Application of Ensemble Kalman Filtering to the Flood Prediction of Chao River Basin in North China

With the promotion and development of the South-to-North Water Diversion Project, a flood forecasting of the Chao River Basin in Miyun is crucial. Many hydrological researchers have done little research in the northern China, especially Chao River Basin. Because of the climate and environmental factors in the Chao River Basin, the watershed often has more rainfall but no runoff flow, which exacerbates the difficulty of northern flood forecasting. With the rapid development of technology in surface observation and remote sensing technologies, data sources have been enriched. Today, how to improve algorithmic techniques and how to use multi-source data to reduce the uncertainty on the flood forecasting have been paid more and more attention.
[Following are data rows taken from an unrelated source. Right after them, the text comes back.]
-- ==== Sys2Proof/Decode.lean ====
section
/-! DEFINITION. From the bits of a word to its instruction, or to the named reason why there is none (R26 to R44),
and the encoder, written from the same tables. A word is cut into seven fields: bit 31 `lone`, bit 30 `cls`, bits
29:24 `op`, and the four six-bit chunks `x3` [23:18], `x2` [17:12], `x1` [11:6], `x0` [5:0]. Every format of R26
and R27 is a reading of these chunks. -/

namespace Sys2Proof

/-- What decoding a word gives: the instruction, ILLEGAL_OPCODE (R44, step 3 of R46) or RESERVED_RM (R29, step 4).
-/
inductive Dec where
  | ok (i : Instr)
  | illegalOpcode
  | reservedRm
  deriving DecidableEq, Repr

/-- The chunks of a word below bit 31. -/
structure Chunks where
  cls : Bool
  op : Fin 64
  x3 : Fin 64
  x2 : Fin 64
  x1 : Fin 64
  x0 : Fin 64
  deriving DecidableEq, Repr

/-- The chunk of a word at bit `lo`. -/
def chunk (w lo : Nat) : Fin 64 := ⟨w / 2 ^ lo % 64, Nat.mod_lt _ (by decide)⟩

/-- The chunks of a word (R19). -/
def chunksOf (w : Nat) : Chunks :=
  ⟨w / 2 ^ 30 % 2 = 1, chunk w 24, chunk w 18, chunk w 12, chunk w 6, chunk w 0⟩

/-- Bit 31 of a word: `lone` (R19). -/
def loneOf (w : Nat) : Bool := w / 2 ^ 31 % 2 = 1

/-- The word made of its chunks and its `lone` bit. -/
def wordOf (lone : Bool) (c : Chunks) : Nat :=
  lone.toNat * 2 ^ 31 + c.cls.toNat * 2 ^ 30 + c.op.val * 2 ^ 24 + c.x3.val * 2 ^ 18 + c.x2.val * 2 ^ 12
    + c.x1.val * 2 ^ 6 + c.x0.val

/-! ### Fields inside the chunks -/

/-- The segment field [11:9] of formats M and M′. -/
def segOf (x1 : Fin 64) : Seg := ⟨x1.val / 8, by omega⟩

/-- Bits [8:6] of formats M and M′. -/
def midOf (x1 : Fin 64) : Fin 8 := ⟨x1.val % 8, by omega⟩

/-- The chunk made of a segment field and bits [8:6]. -/
def segMid (g : Seg) (m : Fin 8) : Fin 64 := ⟨g.val * 8 + m.val, by omega⟩

/-- Bits [5:3] and [2:0] of the last chunk. -/
def hi3 (x0 : Fin 64) : Fin 8 := ⟨x0.val / 8, by omega⟩
def lo3 (x0 : Fin 64) : Fin 8 := ⟨x0.val % 8, by omega⟩
def hilo (h l : Fin 8) : Fin 64 := ⟨h.val * 8 + l.val, by omega⟩

/-- The signed 9-bit immediate of format M. -/
def imm9Of (x1 x0 : Fin 64) : BitVec 9 := BitVec.ofNat 9 (x1.val % 8 * 64 + x0.val)
def imm9Mid (i : BitVec 9) : Fin 8 := ⟨i.toNat / 64, by have := i.isLt; omega⟩
def imm9Lo (i : BitVec 9) : Fin 64 := ⟨i.toNat % 64, by omega⟩

/-- The 12-bit offset of format B. -/
def off12Of (x1 x0 : Fin 64) : BitVec 12 := BitVec.ofNat 12 (x1.val * 64 + x0.val)
def off12Hi (i : BitVec 12) : Fin 64 := ⟨i.toNat / 64, by have := i.isLt; omega⟩
def off12Lo (i : BitVec 12) : Fin 64 := ⟨i.toNat % 64, by omega⟩

/-- The 18-bit immediate of format I. -/
def imm18Of (x2 x1 x0 : Fin 64) : BitVec 18 := BitVec.ofNat 18 (x2.val * 4096 + x1.val * 64 + x0.val)
def imm18A (i : BitVec 18) : Fin 64 := ⟨i.toNat / 4096, by have := i.isLt; omega⟩
def imm18B (i : BitVec 18) : Fin 64 := ⟨i.toNat / 64 % 64, by omega⟩
def imm18C (i : BitVec 18) : Fin 64 := ⟨i.toNat % 64, by omega⟩

/-- The 24-bit offset of format J. -/
def off24Of (x3 x2 x1 x0 : Fin 64) : BitVec 24 :=
  BitVec.ofNat 24 (x3.val * 262144 + x2.val * 4096 + x1.val * 64 + x0.val)
def off24A (i : BitVec 24) : Fin 64 := ⟨i.toNat / 262144, by have := i.isLt; omega⟩
def off24B (i : BitVec 24) : Fin 64 := ⟨i.toNat / 4096 % 64, by omega⟩
def off24C (i : BitVec 24) : Fin 64 := ⟨i.toNat / 64 % 64, by omega⟩
def off24D (i : BitVec 24) : Fin 64 := ⟨i.toNat % 64, by omega⟩

/-- The four limits of `WAIT` (R31): [15:12] mx, [11:8] cp, [7:4] st, [3:0] ld. -/
def waitMx (x2 : Fin 64) : Fin 16 := ⟨x2.val % 16, by omega⟩
def waitCp (x1 : Fin 64) : Fin 16 := ⟨x1.val / 4, by omega⟩
def waitSt (x1 x0 : Fin 64) : Fin 16 := ⟨x1.val % 4 * 4 + x0.val / 16, by omega⟩
def waitLd (x0 : Fin 64) : Fin 16 := ⟨x0.val % 16, by omega⟩
def waitX2 (mx : Fin 16) : Fin 64 := ⟨mx.val, by omega⟩
def waitX1 (cp st : Fin 16) : Fin 64 := ⟨cp.val * 4 + st.val / 4, by omega⟩
def waitX0 (st ld : Fin 16) : Fin 64 := ⟨st.val % 4 * 16 + ld.val, by omega⟩

/-- The third register field [8:3] of `VLDS`, `VGATH` and `VSCAT` (R32). -/
def thirdOf (x1 x0 : Fin 64) : Reg := ⟨x1.val % 8 * 8 + x0.val / 8, by omega⟩
def thirdMid (t : Reg) : Fin 8 := ⟨t.val / 8, by omega⟩
def thirdLo (t : Reg) (z : Fin 4) : Fin 64 := ⟨t.val % 8 * 8 + z.val * 2, by omega⟩

/-- The stream field [8:5] of `RST` (R32), which is also the operation field of an atomic. -/
def op4Of (x1 x0 : Fin 64) : Fin 16 := ⟨x1.val % 8 * 2 + x0.val / 32, by omega⟩
def op4Mid (s : Fin 16) : Fin 8 := ⟨s.val / 2, by omega⟩
def op4Lo (s : Fin 16) (rest : Fin 32) : Fin 64 := ⟨s.val % 2 * 32 + rest.val, by omega⟩

/-- A small operand in `arg` (R33). -/
def argN (n : Nat) (h : n ≤ 64) (v : Fin n) : Fin 64 := ⟨v.val, by omega⟩

/-! ### Codes -/

def Size.code : Size → Fin 4
  | .b => 0 | .h => 1 | .w => 2 | .d => 3
def Size.ofCode : Fin 4 → Size
  | 0 => .b | 1 => .h | 2 => .w | 3 => .d

def Scope.code : Scope → Fin 8
  | .thr => 0 | .core => 1 | .clu => 2 | .die => 3 | .pkg => 4 | .sys => 5
def Scope.ofCode : Fin 8 → Option Scope
  | 0 => some .thr | 1 => some .core | 2 => some .clu | 3 => some .die | 4 => some .pkg | 5 => some .sys
  | _ => none

def Rm.code : Rm → Fin 8
  | .rne => 0 | .rtz => 1 | .rdn => 2 | .rup => 3 | .rna => 4 | .sr => 5 | .rsat => 6
def Rm.ofCode : Fin 8 → Option Rm
  | 0 => some .rne | 1 => some .rtz | 2 => some .rdn | 3 => some .rup | 4 => some .rna | 5 => some .sr
  | 6 => some .rsat | _ => none

def IntMod.code : IntMod → Fin 8
  | .wrap => 0 | .usat => 1 | .sat => 6
def IntMod.ofCode : Fin 8 → Option IntMod
  | 0 => some .wrap | 1 => some .usat | 6 => some .sat | _ => none

def VT.code : VT → Fin 8
  | .fl .f32 => 0 | .fl .bf16 => 1 | .fl .f16 => 2 | .int .i8 => 3 | .int .u8 => 4 | .int .i16 => 5
  | .int .i32 => 6 | .int .i64 => 7
def VT.ofCode : Fin 8 → VT
  | 0 => .fl .f32 | 1 => .fl .bf16 | 2 => .fl .f16 | 3 => .int .i8 | 4 => .int .u8 | 5 => .int .i16
  | 6 => .int .i32 | 7 => .int .i64

def ST.code : ST → Fin 8
  | .fl .f32 => 0 | .fl .bf16 => 1 | .fl .f16 => 2 | .fl .f64 => 3 | .int .i32 => 4 | .int .i64 => 5
  | .int .u32 => 6 | .int .u64 => 7
def ST.ofCode : Fin 8 → ST
  | 0 => .fl .f32 | 1 => .fl .bf16 | 2 => .fl .f16 | 3 => .fl .f64 | 4 => .int .i32 | 5 => .int .i64
  | 6 => .int .u32 | 7 => .int .u64

def SF.code (t : SF) : Fin 8 := (ST.fl t).code

def ICond.code : ICond → Fin 8
  | .eq => 0 | .ne => 1 | .lt => 2 | .ge => 3 | .le => 4 | .gt => 5
def VCond.code : VCond → Fin 8
  | .ord c => c.code | .uno => 6
def ICond.ofCode : Fin 8 → Option ICond
  | 0 => some .eq | 1 => some .ne | 2 => some .lt | 3 => some .ge | 4 => some .le | 5 => some .gt | _ => none
def VCond.ofCode (n : Fin 8) : Option VCond :=
  if n = 6 then some .uno else (ICond.ofCode n).map .ord

def Cond.code : Cond → Fin 8
  | .eq => 0 | .ne => 1 | .lt => 2 | .ge => 3 | .ltu => 4 | .geu => 5

def AOrd.op : AOrd → Fin 64
  | .plain => 0x30 | .acq _ => 0x31 | .rel _ => 0x32
def AOrd.scopeCode : AOrd → Fin 8
  | .plain => 0 | .acq s => s.code | .rel s => s.code

def Eng.code : Eng → Nat
  | .cart => 0 | .mx => 1 | .tk => 2
def EngCond.code : EngCond → Nat
  | .busy => 0 | .done => 1 | .faulted => 2
def bengX3 (e : Eng) (c : EngCond) : Fin 64 :=
  ⟨e.code * 16 + c.code * 4, by cases e <;> cases c <;> decide⟩

/-! ### The decoder -/

/-- The instruction, if the bits that R26 requires to be zero are. -/
def needZ (zero : Bool) (i : Instr) : Dec := if zero then .ok i else .illegalOpcode

/-- The instruction of a value that a code may not name: ILLEGAL_OPCODE for a reserved code (R44). -/
def needC {α : Type} (o : Option α) (f : α → Dec) : Dec :=
  match o with
  | some x => f x
  | none => .illegalOpcode

/-- The instruction of an `rm` code: RESERVED_RM for a code it does not take (R29). -/
def needR {α : Type} (o : Option α) (f : α → Instr) : Dec :=
  match o with
  | some x => .ok (f x)
  | none => .reservedRm

/-- An instruction that takes no modifier: every nonzero `rm` is RESERVED_RM (R29). -/
def needR0 (rm : Fin 8) (i : Instr) : Dec := if rm = 0 then .ok i else .reservedRm

/-- The system group, op6 0x00 (R34). -/
def decSys (A B fn arg : Fin 64) : Dec :=
  let a0 : Bool := A = 0
  let b0 : Bool := B = 0
  let g0 : Bool := arg = 0
  let pt : Point := ⟨arg.val % 32, by omega⟩
  let ptOk : Bool := arg.val < 32
  match fn.val with
  | 0x00 => needZ (a0 && b0 && g0) .nop
  | 0x01 => needZ (a0 && b0 && g0) .yield
  | 0x02 => needZ (a0 && b0 && g0) .exit
  | 0x03 => needZ (b0 && g0) (.trap A)
  | 0x04 => needZ (b0 && g0) (.jr A)
  | 0x05 => needZ (b0 && g0) (.jlr A)
  | 0x06 => needZ b0 (.rdsr A arg)
  | 0x07 => needZ a0 (.wrsr B arg)
  | 0x08 => if a0 && b0 && arg.val < 8 then needC (Scope.ofCode (lo3 arg)) (fun s => .ok (.fence s))
            else .illegalOpcode
  | 0x09 => if a0 && b0 && arg.val < 8 then needC (Scope.ofCode (lo3 arg)) (fun s => .ok (.widen s))
            else .illegalOpcode
  | 0x0A => if a0 && b0 then (if arg = 0 then .ok .vmode else if arg = 1 then .ok .vmodeLong else .illegalOpcode)
            else .illegalOpcode
  | 0x0B => needZ g0 (.tstart A B)
  | 0x0C => needZ (b0 && g0) (.treap A)
  | 0x0D => needZ g0 (.tstat A B)
  | 0x0E => needZ (b0 && ptOk) (.rvinit A pt)
  | 0x0F => needZ (a0 && b0 && ptOk) (.rvarr pt)
  | 0x10 => needZ (a0 && b0 && ptOk) (.rvwait pt)
  | 0x11 => needZ (b0 && ptOk) (.rvbytes A pt)
  | _ => .illegalOpcode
The data assimilation method can improve the timeliness and the accuracy of numerical forecasting, which has been applied widely and developed rapidly in the hydrology field. In this paper, the ensemble Kalman filter algorithm was used for assimilation prediction.Considering that the watershed underlying surface caused by human activities changes frequently, the parameters are not static. In order to ensure the authenticity and accuracy of the study, the parameters were added into the variables, serving as the state variables to be estimated simultaneously, and the observed flow data were updated and corrected in real time considering the uncertainty of the model itself, the model parameters and the observed data, and the ensemble Kalman filter and the Xin'anjiang model were coupled and assimilated. As the Xin'anjiang model is based on the theory of full-scale production, it is mainly applied in the humid and semi-humid areas, while the Miyun basin is semi-humid and semi-arid climate. The Xin'anjiang model was modified to a saturated storage and excess infiltration mixed model, and data assimilation used multi-sources of soil data and streamflow, which can improve the accuracy of flood forecasting.

The Chao River Basin consists of three hydrological stations, which are Dage Station, Gubeikou Station and Xiahui Station from the upstream to the downstream. According to return period or frequency, the flood grades were divided into small floods, medium floods and large floods, which were compared with non-assimilation, streamflow assimilation-only, combined assimilation of streamflow and romote sensing soil data, combined assimilation of streamflow and correct soil data. Results showed that the accuracy of multi-source data assimilation of small floods after adding streamflow and soil data was increased, while the precision of medium floods and large floods was high enough when the floods were streamflow assimilation-only. And from the perspective of assimilation results, small floods were better than medium floods and large floods, and the effect of upstream assimilation was better than downstream. In order to study the influencing factors of the assimilation effect, the Gubeikou Hydrological Station was taken as an example to analyze the effects of parameter mean, variance, the number of samples and the correlation between parameters and variables on the assimilation processes. This study can provide reference for different levels of flood assimilation prediction methods and related assimilation processes.